**** Records supplied
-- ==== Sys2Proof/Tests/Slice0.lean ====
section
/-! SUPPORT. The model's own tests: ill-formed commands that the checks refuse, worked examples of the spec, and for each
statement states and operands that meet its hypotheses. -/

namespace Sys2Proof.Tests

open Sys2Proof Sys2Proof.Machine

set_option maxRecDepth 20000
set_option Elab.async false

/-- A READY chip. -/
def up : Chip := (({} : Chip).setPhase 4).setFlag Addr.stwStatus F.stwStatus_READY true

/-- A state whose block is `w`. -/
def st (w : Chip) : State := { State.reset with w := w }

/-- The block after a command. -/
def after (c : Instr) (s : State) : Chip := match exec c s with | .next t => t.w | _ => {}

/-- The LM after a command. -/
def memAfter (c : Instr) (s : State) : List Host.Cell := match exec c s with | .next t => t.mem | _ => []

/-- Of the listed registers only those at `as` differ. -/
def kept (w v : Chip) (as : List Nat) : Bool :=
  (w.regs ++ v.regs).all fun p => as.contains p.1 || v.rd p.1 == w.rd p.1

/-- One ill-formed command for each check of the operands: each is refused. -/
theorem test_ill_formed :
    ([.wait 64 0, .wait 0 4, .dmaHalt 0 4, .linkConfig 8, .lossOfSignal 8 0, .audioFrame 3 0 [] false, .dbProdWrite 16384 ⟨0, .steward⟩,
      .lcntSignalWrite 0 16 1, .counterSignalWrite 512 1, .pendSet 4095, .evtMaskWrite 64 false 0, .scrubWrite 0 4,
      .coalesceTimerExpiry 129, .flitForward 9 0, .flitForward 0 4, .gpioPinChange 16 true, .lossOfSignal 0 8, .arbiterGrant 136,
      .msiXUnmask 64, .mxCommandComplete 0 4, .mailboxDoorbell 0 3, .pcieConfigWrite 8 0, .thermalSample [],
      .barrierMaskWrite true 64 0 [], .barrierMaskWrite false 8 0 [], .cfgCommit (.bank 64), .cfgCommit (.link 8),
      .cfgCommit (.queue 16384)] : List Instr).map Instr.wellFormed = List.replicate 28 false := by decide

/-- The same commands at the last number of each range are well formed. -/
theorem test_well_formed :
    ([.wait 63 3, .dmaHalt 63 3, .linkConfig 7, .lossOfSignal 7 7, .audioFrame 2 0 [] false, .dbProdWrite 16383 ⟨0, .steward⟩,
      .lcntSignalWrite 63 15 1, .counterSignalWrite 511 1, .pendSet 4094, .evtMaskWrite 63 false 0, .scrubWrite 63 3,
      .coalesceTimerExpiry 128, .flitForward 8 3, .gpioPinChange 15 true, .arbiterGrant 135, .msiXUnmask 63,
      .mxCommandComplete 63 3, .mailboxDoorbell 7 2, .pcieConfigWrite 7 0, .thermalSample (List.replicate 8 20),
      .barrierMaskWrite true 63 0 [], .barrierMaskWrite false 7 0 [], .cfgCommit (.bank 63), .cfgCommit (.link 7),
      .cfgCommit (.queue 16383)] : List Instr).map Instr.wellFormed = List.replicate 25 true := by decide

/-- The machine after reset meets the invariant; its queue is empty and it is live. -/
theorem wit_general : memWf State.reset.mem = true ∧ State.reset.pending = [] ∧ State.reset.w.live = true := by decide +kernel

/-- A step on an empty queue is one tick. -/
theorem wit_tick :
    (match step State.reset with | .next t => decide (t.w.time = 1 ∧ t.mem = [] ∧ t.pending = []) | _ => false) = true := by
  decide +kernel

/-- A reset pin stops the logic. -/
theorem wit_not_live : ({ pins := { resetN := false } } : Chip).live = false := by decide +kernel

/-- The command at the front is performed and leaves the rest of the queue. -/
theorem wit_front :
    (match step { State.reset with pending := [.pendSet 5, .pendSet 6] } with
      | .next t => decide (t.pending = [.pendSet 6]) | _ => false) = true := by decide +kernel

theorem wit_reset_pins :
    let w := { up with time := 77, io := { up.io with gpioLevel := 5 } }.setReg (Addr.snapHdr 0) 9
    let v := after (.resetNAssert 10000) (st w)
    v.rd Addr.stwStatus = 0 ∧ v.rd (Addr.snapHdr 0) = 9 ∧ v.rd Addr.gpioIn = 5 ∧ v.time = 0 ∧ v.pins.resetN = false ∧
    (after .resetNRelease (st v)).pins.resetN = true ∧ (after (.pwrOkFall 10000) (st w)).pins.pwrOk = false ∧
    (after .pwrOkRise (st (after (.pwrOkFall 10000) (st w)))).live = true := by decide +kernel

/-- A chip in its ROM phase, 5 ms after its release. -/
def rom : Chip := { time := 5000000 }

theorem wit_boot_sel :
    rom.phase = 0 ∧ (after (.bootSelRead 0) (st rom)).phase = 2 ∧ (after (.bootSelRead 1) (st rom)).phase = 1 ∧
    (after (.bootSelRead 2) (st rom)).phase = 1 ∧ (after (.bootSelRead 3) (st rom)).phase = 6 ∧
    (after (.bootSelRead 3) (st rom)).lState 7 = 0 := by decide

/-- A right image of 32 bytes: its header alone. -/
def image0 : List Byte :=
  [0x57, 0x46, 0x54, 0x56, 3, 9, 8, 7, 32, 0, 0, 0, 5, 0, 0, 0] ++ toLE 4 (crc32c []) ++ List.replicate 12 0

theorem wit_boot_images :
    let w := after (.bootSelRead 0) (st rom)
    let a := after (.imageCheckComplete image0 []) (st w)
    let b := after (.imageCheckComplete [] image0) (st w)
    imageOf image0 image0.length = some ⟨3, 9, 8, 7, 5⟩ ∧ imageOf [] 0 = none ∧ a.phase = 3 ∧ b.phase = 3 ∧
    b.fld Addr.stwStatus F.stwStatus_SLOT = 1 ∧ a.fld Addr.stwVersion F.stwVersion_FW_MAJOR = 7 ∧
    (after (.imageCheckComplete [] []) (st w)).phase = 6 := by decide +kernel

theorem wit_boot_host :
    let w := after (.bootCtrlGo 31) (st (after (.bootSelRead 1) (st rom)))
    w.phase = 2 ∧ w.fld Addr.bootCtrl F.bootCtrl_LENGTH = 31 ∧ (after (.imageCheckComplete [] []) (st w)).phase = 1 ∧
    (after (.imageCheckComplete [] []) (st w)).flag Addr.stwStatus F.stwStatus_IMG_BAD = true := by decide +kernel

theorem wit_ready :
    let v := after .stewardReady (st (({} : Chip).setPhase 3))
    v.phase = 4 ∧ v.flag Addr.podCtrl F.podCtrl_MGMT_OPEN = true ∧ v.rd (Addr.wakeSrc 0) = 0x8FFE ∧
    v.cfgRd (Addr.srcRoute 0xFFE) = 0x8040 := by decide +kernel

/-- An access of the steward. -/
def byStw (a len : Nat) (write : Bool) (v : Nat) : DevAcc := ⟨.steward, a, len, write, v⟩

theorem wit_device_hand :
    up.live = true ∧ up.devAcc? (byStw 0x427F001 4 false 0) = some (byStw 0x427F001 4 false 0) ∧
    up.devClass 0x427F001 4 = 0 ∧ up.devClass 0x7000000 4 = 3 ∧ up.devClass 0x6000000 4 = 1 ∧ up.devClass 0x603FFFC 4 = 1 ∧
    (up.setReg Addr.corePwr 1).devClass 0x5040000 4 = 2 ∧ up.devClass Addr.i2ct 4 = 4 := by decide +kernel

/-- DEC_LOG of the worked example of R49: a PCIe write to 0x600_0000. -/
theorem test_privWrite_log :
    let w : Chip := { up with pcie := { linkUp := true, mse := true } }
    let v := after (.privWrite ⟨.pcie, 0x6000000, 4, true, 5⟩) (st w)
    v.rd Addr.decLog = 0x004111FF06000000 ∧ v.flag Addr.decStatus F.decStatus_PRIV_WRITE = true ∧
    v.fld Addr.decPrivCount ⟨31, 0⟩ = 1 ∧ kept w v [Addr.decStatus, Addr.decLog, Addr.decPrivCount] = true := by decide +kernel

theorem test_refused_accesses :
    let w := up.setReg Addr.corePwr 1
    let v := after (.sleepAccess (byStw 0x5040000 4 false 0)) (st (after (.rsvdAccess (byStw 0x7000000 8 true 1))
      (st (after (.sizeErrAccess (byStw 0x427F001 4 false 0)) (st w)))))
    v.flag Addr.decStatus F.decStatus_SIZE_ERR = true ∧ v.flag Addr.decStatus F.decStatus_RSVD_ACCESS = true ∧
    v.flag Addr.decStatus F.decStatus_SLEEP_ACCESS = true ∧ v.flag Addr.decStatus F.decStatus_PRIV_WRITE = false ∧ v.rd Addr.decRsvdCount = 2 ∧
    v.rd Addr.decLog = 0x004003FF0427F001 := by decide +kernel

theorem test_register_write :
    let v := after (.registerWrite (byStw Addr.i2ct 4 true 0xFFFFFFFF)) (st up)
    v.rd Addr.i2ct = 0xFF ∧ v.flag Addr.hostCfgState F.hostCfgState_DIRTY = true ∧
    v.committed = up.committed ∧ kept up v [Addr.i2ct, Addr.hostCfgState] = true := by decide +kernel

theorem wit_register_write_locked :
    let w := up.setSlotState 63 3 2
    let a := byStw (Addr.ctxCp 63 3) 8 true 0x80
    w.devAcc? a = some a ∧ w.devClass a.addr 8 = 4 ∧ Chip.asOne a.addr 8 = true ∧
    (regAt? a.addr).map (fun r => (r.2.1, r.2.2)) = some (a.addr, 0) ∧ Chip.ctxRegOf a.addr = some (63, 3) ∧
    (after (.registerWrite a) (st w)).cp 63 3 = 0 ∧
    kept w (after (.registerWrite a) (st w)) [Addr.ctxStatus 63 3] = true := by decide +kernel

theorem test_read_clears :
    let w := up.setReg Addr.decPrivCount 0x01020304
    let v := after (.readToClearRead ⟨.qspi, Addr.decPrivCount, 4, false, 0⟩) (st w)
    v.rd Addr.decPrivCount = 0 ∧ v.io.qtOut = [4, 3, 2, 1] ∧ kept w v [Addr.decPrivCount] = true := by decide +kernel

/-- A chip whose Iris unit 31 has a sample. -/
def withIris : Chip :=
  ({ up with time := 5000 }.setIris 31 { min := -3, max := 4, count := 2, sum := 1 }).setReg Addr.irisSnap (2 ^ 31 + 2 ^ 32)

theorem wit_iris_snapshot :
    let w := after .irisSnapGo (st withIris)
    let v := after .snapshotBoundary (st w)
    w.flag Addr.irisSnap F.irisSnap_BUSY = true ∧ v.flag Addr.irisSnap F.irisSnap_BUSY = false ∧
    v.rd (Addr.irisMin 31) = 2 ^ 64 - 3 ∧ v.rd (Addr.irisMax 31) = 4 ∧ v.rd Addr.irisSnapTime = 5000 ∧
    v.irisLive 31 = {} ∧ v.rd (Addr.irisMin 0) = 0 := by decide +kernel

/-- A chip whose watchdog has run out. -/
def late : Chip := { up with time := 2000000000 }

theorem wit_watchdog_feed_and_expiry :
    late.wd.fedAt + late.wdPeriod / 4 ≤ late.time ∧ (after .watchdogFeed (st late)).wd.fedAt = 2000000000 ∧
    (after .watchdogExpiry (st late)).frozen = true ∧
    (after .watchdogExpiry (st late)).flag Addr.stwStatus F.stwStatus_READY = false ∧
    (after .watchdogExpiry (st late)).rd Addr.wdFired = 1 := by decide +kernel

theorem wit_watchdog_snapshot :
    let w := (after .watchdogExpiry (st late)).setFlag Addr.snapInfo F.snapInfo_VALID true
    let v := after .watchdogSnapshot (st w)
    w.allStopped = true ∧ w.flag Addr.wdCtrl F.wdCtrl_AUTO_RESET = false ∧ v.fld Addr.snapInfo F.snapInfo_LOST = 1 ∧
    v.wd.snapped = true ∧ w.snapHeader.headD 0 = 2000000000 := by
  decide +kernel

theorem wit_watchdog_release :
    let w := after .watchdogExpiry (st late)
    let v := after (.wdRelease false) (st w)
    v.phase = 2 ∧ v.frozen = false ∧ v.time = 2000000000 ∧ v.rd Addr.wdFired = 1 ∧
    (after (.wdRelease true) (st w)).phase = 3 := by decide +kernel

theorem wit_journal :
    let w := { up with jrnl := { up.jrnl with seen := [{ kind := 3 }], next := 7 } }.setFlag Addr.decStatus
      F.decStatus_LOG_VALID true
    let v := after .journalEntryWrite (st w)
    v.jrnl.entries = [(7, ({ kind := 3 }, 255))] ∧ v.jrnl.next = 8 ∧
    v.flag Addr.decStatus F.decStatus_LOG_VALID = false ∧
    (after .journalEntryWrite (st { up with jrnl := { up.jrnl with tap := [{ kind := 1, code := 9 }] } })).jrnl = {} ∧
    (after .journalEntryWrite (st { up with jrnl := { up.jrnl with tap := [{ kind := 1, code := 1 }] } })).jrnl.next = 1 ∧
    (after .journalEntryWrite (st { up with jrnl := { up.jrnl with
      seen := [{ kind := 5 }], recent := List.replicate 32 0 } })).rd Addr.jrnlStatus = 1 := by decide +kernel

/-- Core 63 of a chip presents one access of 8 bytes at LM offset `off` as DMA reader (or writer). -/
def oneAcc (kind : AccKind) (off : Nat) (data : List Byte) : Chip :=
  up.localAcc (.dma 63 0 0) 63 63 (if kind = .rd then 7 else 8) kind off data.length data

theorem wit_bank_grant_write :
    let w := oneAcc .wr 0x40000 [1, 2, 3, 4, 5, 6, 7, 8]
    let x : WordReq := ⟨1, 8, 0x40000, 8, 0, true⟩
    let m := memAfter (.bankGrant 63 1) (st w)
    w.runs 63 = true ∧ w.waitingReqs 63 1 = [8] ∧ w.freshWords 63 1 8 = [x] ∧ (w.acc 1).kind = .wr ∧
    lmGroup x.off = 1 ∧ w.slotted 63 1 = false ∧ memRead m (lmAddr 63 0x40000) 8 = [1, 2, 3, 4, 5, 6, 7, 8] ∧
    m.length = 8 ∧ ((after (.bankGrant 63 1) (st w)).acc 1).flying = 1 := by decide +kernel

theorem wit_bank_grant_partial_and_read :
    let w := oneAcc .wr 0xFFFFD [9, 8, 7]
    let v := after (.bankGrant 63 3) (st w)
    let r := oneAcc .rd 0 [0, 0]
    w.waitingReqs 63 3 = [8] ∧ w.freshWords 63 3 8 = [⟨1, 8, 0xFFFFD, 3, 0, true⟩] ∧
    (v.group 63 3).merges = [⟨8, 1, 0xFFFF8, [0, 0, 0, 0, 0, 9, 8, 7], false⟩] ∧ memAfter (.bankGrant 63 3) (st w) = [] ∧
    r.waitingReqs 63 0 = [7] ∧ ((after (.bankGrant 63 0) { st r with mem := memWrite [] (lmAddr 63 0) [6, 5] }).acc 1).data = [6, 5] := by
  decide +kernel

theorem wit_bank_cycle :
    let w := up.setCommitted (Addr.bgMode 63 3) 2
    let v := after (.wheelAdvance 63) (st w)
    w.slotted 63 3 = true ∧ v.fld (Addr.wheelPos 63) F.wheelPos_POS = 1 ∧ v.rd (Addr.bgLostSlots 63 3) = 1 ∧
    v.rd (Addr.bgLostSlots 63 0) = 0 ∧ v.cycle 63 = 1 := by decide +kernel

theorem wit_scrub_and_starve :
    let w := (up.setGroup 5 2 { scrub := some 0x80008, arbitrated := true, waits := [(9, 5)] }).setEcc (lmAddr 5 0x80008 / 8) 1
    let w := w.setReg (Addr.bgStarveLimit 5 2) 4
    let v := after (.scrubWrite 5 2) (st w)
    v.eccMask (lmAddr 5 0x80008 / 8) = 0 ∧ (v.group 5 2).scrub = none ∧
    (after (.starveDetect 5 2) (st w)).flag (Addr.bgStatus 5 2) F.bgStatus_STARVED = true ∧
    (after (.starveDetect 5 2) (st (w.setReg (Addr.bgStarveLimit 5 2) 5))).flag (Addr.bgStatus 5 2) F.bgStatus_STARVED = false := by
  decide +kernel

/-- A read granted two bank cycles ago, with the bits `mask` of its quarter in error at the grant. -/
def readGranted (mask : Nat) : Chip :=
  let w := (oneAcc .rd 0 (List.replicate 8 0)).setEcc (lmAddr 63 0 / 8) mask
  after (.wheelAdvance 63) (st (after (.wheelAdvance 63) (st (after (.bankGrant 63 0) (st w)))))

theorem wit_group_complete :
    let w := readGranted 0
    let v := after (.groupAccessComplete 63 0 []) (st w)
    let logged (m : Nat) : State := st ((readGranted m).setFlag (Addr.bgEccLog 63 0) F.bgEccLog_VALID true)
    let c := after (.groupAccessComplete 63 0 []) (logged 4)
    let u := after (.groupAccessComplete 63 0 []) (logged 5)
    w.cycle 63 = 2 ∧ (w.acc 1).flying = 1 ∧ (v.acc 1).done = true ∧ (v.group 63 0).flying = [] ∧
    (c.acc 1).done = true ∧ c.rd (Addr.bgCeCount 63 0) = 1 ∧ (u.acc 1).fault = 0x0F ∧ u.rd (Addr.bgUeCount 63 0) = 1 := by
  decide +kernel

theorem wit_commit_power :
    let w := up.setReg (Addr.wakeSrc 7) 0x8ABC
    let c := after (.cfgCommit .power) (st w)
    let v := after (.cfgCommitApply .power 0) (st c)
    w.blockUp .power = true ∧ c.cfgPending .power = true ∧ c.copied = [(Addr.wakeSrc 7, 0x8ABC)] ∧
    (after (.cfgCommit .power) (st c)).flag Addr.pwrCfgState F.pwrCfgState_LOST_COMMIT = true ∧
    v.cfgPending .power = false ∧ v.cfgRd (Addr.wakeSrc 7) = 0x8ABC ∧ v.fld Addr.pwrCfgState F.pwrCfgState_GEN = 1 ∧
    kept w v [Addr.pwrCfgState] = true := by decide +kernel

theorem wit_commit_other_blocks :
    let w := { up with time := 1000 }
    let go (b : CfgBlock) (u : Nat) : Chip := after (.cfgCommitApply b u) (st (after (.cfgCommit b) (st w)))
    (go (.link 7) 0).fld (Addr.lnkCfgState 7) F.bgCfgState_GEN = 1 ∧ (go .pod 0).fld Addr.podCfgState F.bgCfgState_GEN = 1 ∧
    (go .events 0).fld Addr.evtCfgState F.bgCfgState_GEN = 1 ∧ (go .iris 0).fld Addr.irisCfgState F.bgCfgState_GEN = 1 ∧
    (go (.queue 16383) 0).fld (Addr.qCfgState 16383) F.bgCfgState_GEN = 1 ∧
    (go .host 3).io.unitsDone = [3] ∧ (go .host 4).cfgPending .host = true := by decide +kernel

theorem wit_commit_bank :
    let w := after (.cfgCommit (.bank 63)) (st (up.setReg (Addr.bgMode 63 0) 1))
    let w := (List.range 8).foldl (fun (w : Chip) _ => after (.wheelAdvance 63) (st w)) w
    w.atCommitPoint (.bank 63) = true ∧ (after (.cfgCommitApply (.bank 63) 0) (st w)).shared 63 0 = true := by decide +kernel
********
Transcribe the records above from the line holding "up.jrnl with seen" down to the line holding "1, code := 1", inclusive, without adding anything.

▶ [Output for this task]
    let w := { up with jrnl := { up.jrnl with seen := [{ kind := 3 }], next := 7 } }.setFlag Addr.decStatus
      F.decStatus_LOG_VALID true
    let v := after .journalEntryWrite (st w)
    v.jrnl.entries = [(7, ({ kind := 3 }, 255))] ∧ v.jrnl.next = 8 ∧
    v.flag Addr.decStatus F.decStatus_LOG_VALID = false ∧
    (after .journalEntryWrite (st { up with jrnl := { up.jrnl with tap := [{ kind := 1, code := 9 }] } })).jrnl = {} ∧
    (after .journalEntryWrite (st { up with jrnl := { up.jrnl with tap := [{ kind := 1, code := 1 }] } })).jrnl.next = 1 ∧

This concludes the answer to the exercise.